In the focused craft of the operating theatre, McEwan found his model of fulfilling activity in work, art or even sport. "There are moments when self and time dissolve in complete absorption," he reflects. "They usually involve difficulty and the exercise of skills; perhaps teamwork. It's a kind of happiness for which we don't have a name because it's not like joy or pleasure. But it's what, I think, we all long for from work - or even leisure."

However, Henry emerges not only as a progressive but as a philistine. He loves the Bach he chooses as soundtrack to his operations, and enjoys the blues his son Theo performs. But he just can't see the point of the poetry his rising-star daughter Daisy writes, or the novels she forces on him. "It felt like a form of blasphemy," says McEwan, "to write someone from the inside who thinks that Anna Karenina's not much cop and who loathes magic realism. In his little list of magic-realist novels that he couldn't complete is, in fact, my own The Child in Time."

Swayed by his friendship with a tortured Iraqi dissident, Henry accepts the forthcoming war. Did McEwan? At the time, he recalls, "I was against it but not as passionately as many friends and colleagues". He felt aghast at the sidelining of the UN but was still convinced that "perhaps for all the wrong reasons, history was presenting an opportunity to depose a very vile and oppressive regime".
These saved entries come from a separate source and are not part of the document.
-- ==== Sys2Proof/Laws/FrameMbx.lean ====
section
/-! SUPPORT. Sys2Proof/Laws/FrameMbx.lean: which parts of the state each operation of Machine/Mbx.lean changes. -/

set_option linter.unusedVariables false

namespace Sys2Proof.Machine

theorem lockRead_only (a0 : ℕ) (a1 : ℕ) (s : State) :
    Only [.mbx] s (lockRead a0 a1 s).2 := by
  unfold lockRead
  extract_lets +onlyGivenNames x1
  clear_value x1
  refine Only.snd_ite ?_ ?_
  · refine Only.snd_mk ?_
    exact Only.mono (setMbx_only _ _ _) (by decide)
  · refine Only.snd_ite ?_ ?_
    · refine Only.snd_mk ?_
      exact Only.refl _ _
    · refine Only.snd_ite ?_ ?_
      · refine Only.snd_mk ?_
        exact Only.refl _ _
      · refine Only.snd_mk ?_
        exact Only.refl _ _

theorem postMbx_only (a0 : ℕ) (a1 : ℕ) (s : State) :
    ∀ t, postMbx a0 a1 s = some t → Only [.evm, .recd, .mbx, .pwr] s t := by
  intro t ht
  unfold postMbx at ht
  extract_lets m u at ht
  have h1 : Only [.evm, .recd, .mbx, .pwr] s u := Only.mono (setMbx_only _ _ _) (by decide)
  clear_value u
  split at ht
  · cases ht
    refine Only.ite (Only.after (sleepWake_only _ _) (by decide) h1) ?_
    split
    · exact Only.after (startWake_only _ _) (by decide) h1
    · exact h1
  · cases ht

theorem guarded_only {l : List Part} {s : State} (n : Nat) (ok : Bool) (f : State → State) (t : State) (hs : subParts [.evm, .recd, .mbx] l = true) (hf : Only l s (f t)) (h : Only l s t) :
    Only l s (guarded n ok f t) := by
  unfold guarded
  exact Only.ite hf (Only.after (completeMbx_only _ _ _) hs h)

theorem payWrite_only (a0 : ℕ) (a1 : ℕ) (a2 : ℕ) (a3 : Word) (s : State) :
    ∀ t, payWrite a0 a1 a2 a3 s = some t → Only [.mbx] s t := by
  intro t ht
  unfold payWrite at ht
  simp only at ht
  split at ht
  · cases ht
    exact Only.mono (setMbx_only _ _ _) (by decide)
  · cases ht

theorem releaseMbx_only (a0 : ℕ) (a1 : ℕ) (s : State) :
    ∀ t, releaseMbx a0 a1 s = some t → Only [.mbx] s t := by
  intro t ht
  unfold releaseMbx at ht
  simp only at ht
  split at ht
  · cases ht
    exact Only.mono (setMbx_only _ _ _) (by decide)
  · cases ht

theorem ctlWrite_only (a0 : ℕ) (a1 : ℕ) (a2 : Word) (s : State) :
    ∀ t, ctlWrite a0 a1 a2 s = some t → Only [.evm, .recd, .mbx, .pwr] s t := by
  intro t ht
  unfold ctlWrite at ht
  split at ht
  · exact Only.mono (postMbx_only _ _ _ t ht) (by decide)
  · exact Only.mono (releaseMbx_only _ _ _ t ht) (by decide)
  · cases ht

theorem handlerEnds_only (a0 : ℕ) (s : State) :
    Only [.evm, .recd, .mbx] s (handlerEnds a0 s) := by
  unfold handlerEnds
  extract_lets +onlyGivenNames x1
  clear_value x1
  split
  · extract_lets +onlyGivenNames x2
    have h3 : Only [Part.evm, Part.recd, Part.mbx] s x2 := by
      subst x2
      exact Only.mono (finishMbx_only _ _ _) (by decide)
    clear_value x2
    refine Only.ite ?_ ?_
    · refine Only.after (raise_only _ _ _ _ _) (by decide) ?_
      exact h3
    · exact h3
  · exact Only.refl _ _

theorem execMbxCommandComplete_only (a0 : BitVec 4) (s : State) :
    OnlyNext [.evm, .recd, .mbx] s (execMbxCommandComplete a0 s) := by
  unfold execMbxCommandComplete
  refine OnlyNext.next ?_
  refine Only.ite ?_ ?_
  · exact Only.mono (handlerEnds_only _ _) (by decide)
  · exact Only.refl _ _

theorem execMbxPost_only (n : BitVec 4) (tp : BitVec 8) (s : State) :
    OnlyNext [.boot, .seq, .cck, .sdir, .evm, .recd, .mbx, .sec, .pwr] s (execMbxPost n tp s) := by
  unfold execMbxPost
  refine issue_only _ _ _ _ _ (by decide) ?_
  refine Only.ite (Only.mono (breach_only _ _ _) (by decide)) ?_
  have hl := lockRead_only n.toNat 3 s
  have hr : Only [.boot, .seq, .cck, .sdir, .evm, .recd, .mbx, .sec, .pwr] s (lockRead n.toNat 3 s).2 := Only.mono hl (by decide)
  refine Only.ite (Only.mono (raise_only _ _ _ _ _) (by decide)) ?_
  have hs : ∀ m, Only [.boot, .seq, .cck, .sdir, .evm, .recd, .mbx, .sec, .pwr] s (setMbx n.toNat m (lockRead n.toNat 3 s).2) := fun m => Only.after (setMbx_only _ _ _) (by decide) hr
  exact Only.getD (fun t h => Only.after (postMbx_only _ _ _ t h) (by decide) (hs _)) (hs _)

theorem funcHandler_only (a0 : ℕ) (a1 : ℕ) (a2 : ℕ) (a3 : Bool) (s : State) :
    Only [.funcReqs, .evm, .recd, .mbx] s (funcHandler a0 a1 a2 a3 s) := by
  unfold funcHandler
  refine Only.ite ?_ ?_
  · exact Only.mono (completeMbx_only _ _ _) (by decide)
  · refine Only.ite ?_ ?_
    · exact Only.mono (completeMbx_only _ _ _) (by decide)
    · refine Only.after (completeMbx_only _ _ _) (by decide) ?_
      refine only_upd_funcReqs _ (by decide) ?_
      exact Only.refl _ _

theorem execFuncDisable_only (a0 : BitVec 4) (a1 : BitVec 8) (a2 : BitVec 16) (s : State) :
    OnlyNext [.funcReqs, .evm, .recd, .mbx] s (execFuncDisable a0 a1 a2 s) := by
  unfold execFuncDisable
  refine OnlyNext.next ?_
  exact Only.mono (funcHandler_only _ _ _ _ _) (by decide)

theorem masterReset_only (a0 : ℕ) (s : State) :
    Only [.evm, .recd, .mbx, .sec] s (masterReset a0 s) := by
  unfold masterReset
  extract_lets +onlyGivenNames x1
  have h2 : Only [Part.evm, Part.recd, Part.mbx, Part.sec] s x1 := by
    subst x1
    refine Only.foldl _ _ _ (fun u3 y h4 => ?_) ?_
    · refine Only.ite ?_ ?_
      · refine Only.after (handlerEnds_only _ _) (by decide) ?_
        exact h4
      · exact h4
    · exact Only.refl _ _
  clear_value x1
  extract_lets +onlyGivenNames x5 x6 x7
  clear_value x5 x6 x7
  extract_lets +onlyGivenNames x8
  have h9 : Only [Part.evm, Part.recd, Part.mbx, Part.sec] s x8 := by
    subst x8
    refine Only.foldl _ _ _ (fun u10 y h11 => ?_) ?_
    · refine Only.after (setMbx_only _ _ _) (by decide) ?_
      exact h11
    · exact h2
  clear_value x8
  extract_lets +onlyGivenNames x12
  have h13 : Only [Part.evm, Part.recd, Part.mbx, Part.sec] s x12 := by
    subst x12
    refine Only.foldl _ _ _ (fun u14 y h15 => ?_) ?_
    · refine Only.after (setMbx_only _ _ _) (by decide) ?_
      exact h15
    · exact h9
  clear_value x12
  extract_lets +onlyGivenNames x16
  have h17 : Only [Part.evm, Part.recd, Part.mbx, Part.sec] s x16 := by
    subst x16
    refine Only.ite ?_ ?_
    · refine Only.after (tokClear_only _) (by decide) ?_
      exact h13
    · exact h13
  clear_value x16
  refine Only.after (raise_only _ _ _ _ _) (by decide) ?_
  exact h17

theorem timeSetHandler_only (a0 : ℕ) (a1 : ℕ) (a2 : ℤ) (s : State) :
    Only [.evm, .recd, .mbx, .cal] s (timeSetHandler a0 a1 a2 s) := by
  unfold timeSetHandler
  refine Only.ite ?_ ?_
  · exact Only.mono (completeMbx_only _ _ _) (by decide)
  · refine Only.after (completeMbx_only _ _ _) (by decide) ?_
    exact Only.mono (setCalendar_only _ _ _ _) (by decide)

theorem execTimeSet_only (a0 : BitVec 4) (a1 : BitVec 48) (a2 : BitVec 16) (s : State) :
    OnlyNext [.evm, .recd, .mbx, .cal] s (execTimeSet a0 a1 a2 s) := by
  unfold execTimeSet
  refine OnlyNext.next ?_
  exact Only.mono (timeSetHandler_only _ _ _ _) (by decide)

theorem guardedUpd_only {l : List Part} {s : State} (n : Nat) (m : Mbx) (f : State → State) (t : State) (hs : subParts [.mbx] l = true) (hf : Only l s (f t)) (h : Only l s t) :
    Only l s (takeCommand.guardedUpd n m f t) := by
  unfold takeCommand.guardedUpd
  exact Only.ite hf (Only.after (decideMbx_only _ _ _) hs h)

theorem forceHandler_only (a0 : ℕ) (a1 : ℕ) (a2 : Word) (s : State) :
    Only [.forces, .evm, .recd, .mbx] s (forceHandler a0 a1 a2 s) := by
  unfold forceHandler
  refine Only.ite ?_ ?_
  · exact Only.mono (completeMbx_only _ _ _) (by decide)
  · refine Only.ite ?_ ?_
    · exact Only.mono (completeMbx_only _ _ _) (by decide)
    · refine Only.after (completeMbx_only _ _ _) (by decide) ?_
      refine only_upd_forces _ (by decide) ?_
      exact Only.refl _ _

theorem releaseHandler_only (a0 : ℕ) (a1 : ℕ) (s : State) :
    Only [.forces, .evm, .recd, .mbx] s (releaseHandler a0 a1 s) := by
  unfold releaseHandler
  refine Only.ite ?_ ?_
  · exact Only.mono (completeMbx_only _ _ _) (by decide)
  · refine Only.ite ?_ ?_
    · exact Only.mono (completeMbx_only _ _ _) (by decide)
    · refine Only.after (completeMbx_only _ _ _) (by decide) ?_
      refine only_upd_forces _ (by decide) ?_
      exact Only.refl _ _

theorem reanchorHandler_only (a0 : ℕ) (a1 : ℕ) (s : State) :
    Only [.evm, .recd, .mbx, .obs] s (reanchorHandler a0 a1 s) := by
  unfold reanchorHandler
  split
  · rename_i t ht
    exact Only.mono (execReanchor_only _ _ _ t ht) (by decide)
  · exact Only.refl _ _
Now, "it's an even greater mess than anyone imagined. I have no doubt that, if a rewind button could be pressed by Tony Blair, if he could bring us back without anyone noticing to February 2003 - he would press it." In the novel, McEwan's ambivalence finds voice in a family row: "One representation of my position is the totality of the argument between Perowne and his daughter; all those thoughts, Daisy's as much as Henry's".

Where McEwan (who has been re-reading that prophet of imperfection, Isaiah Berlin) does share Henry's standpoint is in his distrust of Utopian dreams. Against its threatening echoes of jihadi militancy and the "war on terror", Saturday dramatises the achievements brought about in incremental steps by progress, knowledge and civility. His sceptical surgeon, says McEwan, judges that "people who believe that they have the route to establish Utopia on earth are to be feared because, rationally, there should be no limit to the number of people they would be prepared to kill now, to secure happiness for everyone for ever after. And I think that lies behind our fear of radical Islam, when they say - chillingly, as if it could make us impressed by them - 'You love life, we love death'." The writer once himself accused of being too much possessed by suffering and savagery chuckles over this grim mantra. "I think, 'Yeah, that just about sums it up.'"

Biography: Ian McEwan

Ian McEwan was born in Aldershot in 1948, the son of an army NCO who was wounded at Dunkirk. He studied at the Universities of Sussex and East Anglia. His acclaimed collections of stories First Love Last Rites and In Between the Sheets (1975/77) were followed by the novels The Cement Garden (1978), The Comfort of Strangers (1981), The Child in Time (1987), The Innocent (1990), Black Dogs (1992), Enduring Love (1997) and the Booker Prize-winning Amsterdam (1998). Atonement (2001) won the WH Smith Literary Award and the US National Book Critics' Circle Award. This week, Cape publishes his new novel, Saturday. Ian McEwan lives in central London with his wife and his two student sons.